▶ Task
Copy, word for word, the lines of the entries below between the one with "n : Nat) : Int)" and the one with "def Fmt.f64 : Fmt", inclusive, and leave out everything else.

▶ Material shown
# # # #

-- ==== Sys2Proof/Machine/Numbers.lean ====
section
/-! DEFINITION. Numbers to the last bit (02 R45-R63, R81; 05 R146-R151): floating-point formats, rounding, conversion, and the
exact operations. An exact real is a core rational. -/

namespace Sys2Proof

/-- Flags of FPSTAT (01 R37). -/
abbrev Flags := BitVec 6

def flIV : Flags := 1
def flDZ : Flags := 2
def flOF : Flags := 4
def flUF : Flags := 8
def flNX : Flags := 16
def flCS : Flags := 32
/-- A flag, or none. -/
def flIf (b : Bool) (f : Flags) : Flags := if b then f else 0

/-! ### Exact reals -/

/-- 2^e. -/
def pow2 : Int → Rat
  | .ofNat n => ((2 ^ n : Nat) : Int)
  | .negSucc n => mkRat 1 (2 ^ (n + 1))

/-- floor(log2 x) of a positive rational. -/
def floorLog2 (x : Rat) : Int :=
  let e : Int := (x.num.toNat.log2 : Int) - (x.den.log2 : Int)
  if pow2 e ≤ x then e else e - 1

def rabs (x : Rat) : Rat := if x < 0 then -x else x

/-! ### Formats (02 R47, R51-R53) -/

/-- A floating-point format: fraction bits, bias, width, and which special codes it has. -/
structure Fmt where
  b8 : Bool
  signed : Bool
  ext : Bool
  frac : Nat
  bias : Nat
  width : Nat
  deriving DecidableEq, Repr

def Fmt.f32 : Fmt := ⟨false, true, true, 23, 127, 32⟩
def Fmt.f16 : Fmt := ⟨false, true, true, 10, 15, 16⟩
def Fmt.bf16 : Fmt := ⟨false, true, true, 7, 127, 16⟩
def Fmt.f64 : Fmt := ⟨false, true, true, 52, 1023, 64⟩
/-- The binary8 format of a precision P = p + 1 (02 R51). -/
def Fmt.ofB8 (ext signed : Bool) (p : Nat) : Fmt := ⟨true, signed, ext, p, if signed then 2 ^ (6 - p) else 2 ^ (7 - p), 8⟩

/-- The format of a floating or binary8 type. -/
def Ty.fmt : Ty → Option Fmt
  | .f32 => some .f32 | .f16 => some .f16 | .bf16 => some .bf16 | .f64 => some .f64
  | .b8 ext s p => some (.ofB8 ext s p.val)
  | _ => none

namespace Fmt

/-- Exponent of the subnormal spacing. -/
def qmin (f : Fmt) : Int := 1 - (f.bias : Int) - (f.frac : Int)
/-- Magnitude code of the largest finite value (02 R47, R52). -/
def maxCode (f : Fmt) : Nat :=
  if f.b8 then (if f.signed then 0x7F else 0xFE) - (if f.ext then 1 else 0)
  else (2 ^ (f.width - 1 - f.frac) - 1) * 2 ^ f.frac - 1
/-- Whether the format has an infinity of a sign. -/
def hasInf (f : Fmt) (neg : Bool) : Bool := f.ext && (f.signed || !neg)
/-- The format's NaN (02 R47, R52). -/
def nanBits (f : Fmt) : Nat :=
  if f.b8 then (if f.signed then 0x80 else 0xFF) else (f.maxCode + 1) + 2 ^ (f.frac - 1)
/-- The bits of a sign and a magnitude code; binary8 has no negative zero. -/
def mkBits (f : Fmt) (neg : Bool) (code : Nat) : Nat :=
  if neg && f.signed && !(f.b8 && code == 0) then 2 ^ (f.width - 1) + code else code
/-- The magnitude of a finite code (02 R51). -/
def magOf (f : Fmt) (c : Nat) : Rat :=
  let e := c / 2 ^ f.frac
  let m := c % 2 ^ f.frac
  if e = 0 then (m : Int) * pow2 f.qmin else ((2 ^ f.frac + m : Nat) : Int) * pow2 (f.qmin + (e : Int) - 1)
/-- The largest finite value. -/
def maxFin (f : Fmt) : Rat := f.magOf f.maxCode

end Fmt

/-! ### Values -/

/-- A floating-point value: NaN (signalling or not), infinity, or a finite value with its sign kept apart, zero included. -/
inductive Fp where
  | nan (sig : Bool)
  | inf (neg : Bool)
  | fin (neg : Bool) (mag : Rat)
  deriving DecidableEq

# # # #

▶ Output for this task
  | .ofNat n => ((2 ^ n : Nat) : Int)
  | .negSucc n => mkRat 1 (2 ^ (n + 1))

/-- floor(log2 x) of a positive rational. -/
def floorLog2 (x : Rat) : Int :=
  let e : Int := (x.num.toNat.log2 : Int) - (x.den.log2 : Int)
  if pow2 e ≤ x then e else e - 1

def rabs (x : Rat) : Rat := if x < 0 then -x else x

/-! ### Formats (02 R47, R51-R53) -/

/-- A floating-point format: fraction bits, bias, width, and which special codes it has. -/
structure Fmt where
  b8 : Bool
  signed : Bool
  ext : Bool
  frac : Nat
  bias : Nat
  width : Nat
  deriving DecidableEq, Repr

def Fmt.f32 : Fmt := ⟨false, true, true, 23, 127, 32⟩
def Fmt.f16 : Fmt := ⟨false, true, true, 10, 15, 16⟩
def Fmt.bf16 : Fmt := ⟨false, true, true, 7, 127, 16⟩
def Fmt.f64 : Fmt := ⟨false, true, true, 52, 1023, 64⟩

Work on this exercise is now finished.